Jonathan Misurda was grading a student’s computer programming assignment a few years ago when he noticed something odd.

A line of code the student had ostensibly written contained the last name of a student who had been in one of Misurda’s previous courses.

“It was not a common last name,” Misurda said, and it indicated that some of his students were passing around old coursework. 

While educators often rely on their instincts to spot students’ attempts to cheat, some are using online programs to help them hone in on work students might have copied from one another or plagiarized from published texts without adding citations.

Pitt maintains licenses that allow instructors to use two such services — Turnitin and Safeassign — to check work students submit. 

Cynthia Golden, director of the Center for Instructional Development & Distance Education, said such services are becoming increasingly popular among instructors at the University, and about 150 instructors use Turnitin in a given semester. She based this estimate on the number of accounts instructors set up to use the service in their courses. 

While it would be harder to find the number of instructors who use Safeassign, another service independently available to instructors through Courseweb, Pitt instructors are showing a growing interest in the online services.

“I can say for sure that there has been increased interest in these tools during the last year,” Golden said in an email. “Our educational technology center has been getting more inquiries about it than in the past.”

Turnitin and Safeassign operate similarly, pointing out sections of students’ work that resemble other authors’ work.

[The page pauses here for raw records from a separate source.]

/-- The clock (R22 to R24, R210, R211). `elapsed` counts real ns and is the model's own (log 2). -/
structure Clk where
  elapsed : Nat := 0
  /-- Extended time base at the last tick, ns (R22). -/
  tickTb : Nat := 0
  /-- `elapsed` at the last tick. -/
  tickAt : Nat := 0
  /-- Extended time base at the tick before the last one, which opened the superframe just ended (R77). -/
  prevTb : Nat := 0
  /-- A decided time-base step in ns, applied at a tick (R24). -/
  stepDue : Option Int := none
  /-- Bits [63:48] that a follower loads at its next tick (R211). -/
  extDue : Option (BitVec 16) := none
  /-- The frame that runs contains a step (R24, R25). -/
  stepFrame : Bool := false
  /-- Production test mode (R30, R366). -/
  prodTest : Bool := false
  /-- Time base of the last code-period end evaluated (R58). -/
  codeEnd : Nat := 0
  /-- `tickAt` of the frame whose input read (R247), and whose SAR conversion (R75), has been made. -/
  inputRead : Option Nat := none
  sarRead : Option Nat := none
  /-- Rate of the reference that holds in this frame, in 0.1 ppb above nominal (R209), and the fraction of a ns, in 10^-10, by which
  the tick's instant lies after the time base's multiple of 250,000 ns. -/
  rate : Int := 0
  frac : Nat := 0
  /-- A signing engine existed at the last tick (R197). -/
  signed : Bool := false
  /-- Extended time base at the publication tick of the newest image published (R199). -/
  imageTb : Nat := 0
  /-- Draws of free values (log 3). -/
  free : Nat := 0
  deriving DecidableEq, Repr

/-- Lane echo running (R79). `mismatch`: a CH bit differed; `frames`: superframes compared; `prbs`: generator state. -/
structure Echo where
  begin : Nat
  frames : Nat := 0
  prbs : BitVec 15
  mismatch : Bool := false
  deriving DecidableEq, Repr

/-- What the field side put into a superframe when it opened (Table 3-2): the flags of the lane's ports, the overloads of the
superframe before, the failed return lanes and the closed switches. The SAR words are `Port.convRun` and `Port.convEnd`. -/
structure SfStat where
  surge : Byte := 0
  regOn : Byte := 0
  ovl : BitVec 16 := 0
  ret : BitVec 2 := 0
  switch : Byte := 0
  deriving DecidableEq, Repr

/-- An isolator lane (R34, R76 to R79). -/
structure Lane where
  /-- The last words received, newest first (R76), the number received since module reset, and how many of them lie in the
  superframe whose end has not been taken yet. -/
  rx : List (BitVec 20) := []
  got : Nat := 0
  inSf : Nat := 0
  /-- Field side: the content of the superframe that runs and of the one before it (R77). -/
  sfRun : SfStat := {}
  sfEnd : SfStat := {}
  synced : Bool := false
  /-- Consecutive complete superframes free of failures while in FAULT. -/
  good : Nat := 0
  /-- Tick number at which the synchronising reset after the return is due (R78). -/
  resetDue : Option Nat := none
  /-- `elapsed` at the entry into FAULT. -/
  faultAt : Option Nat := none
  /-- The 10 ms of R34 have passed in this FAULT. -/
  timedOut : Bool := false
  /-- A fault was met in the superframe that runs. -/
  dirty : Bool := false
  /-- Tick number at which the last superframe was taken. -/
  lastSf : Option Nat := none
  wordErr : BitVec 16 := 0
  syncLoss : BitVec 8 := 0
  /-- STAT words of Table 3-2 as last taken. -/
  surgeStat : Byte := 0
  regOn : Byte := 0
  retFail : BitVec 2 := 0
  hkLow : Bool := false
  switch : Byte := 0
  seqEcho : BitVec 16 := 0
  echo : Option Echo := none
  deriving DecidableEq, Repr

Educators who use the services can upload students’ work themselves or require students to post their own work.

The services check students’ submissions against sources publicly available through Internet searches and their own databases of published work, which include sources such as journals and periodicals, according to each respective website. Both services also store old assignments to compare them with subsequent submissions.

The services then generate reports that flag matches between students’ work and other text.

The programs do occasionally produce false matches. 

According to an Inside Higher Ed report from 2009, researchers at Texas Tech University found that the services, especially Turnitin, frequently flagged nonplagiarized work because of coincidental similarities to other texts. 

But Chris Harrick, vice president of marketing for iParadigms, the company that owns Turnitin and is based in Oakland, Calif., cautioned against accusing students of plagiarism based solely on a report from the service.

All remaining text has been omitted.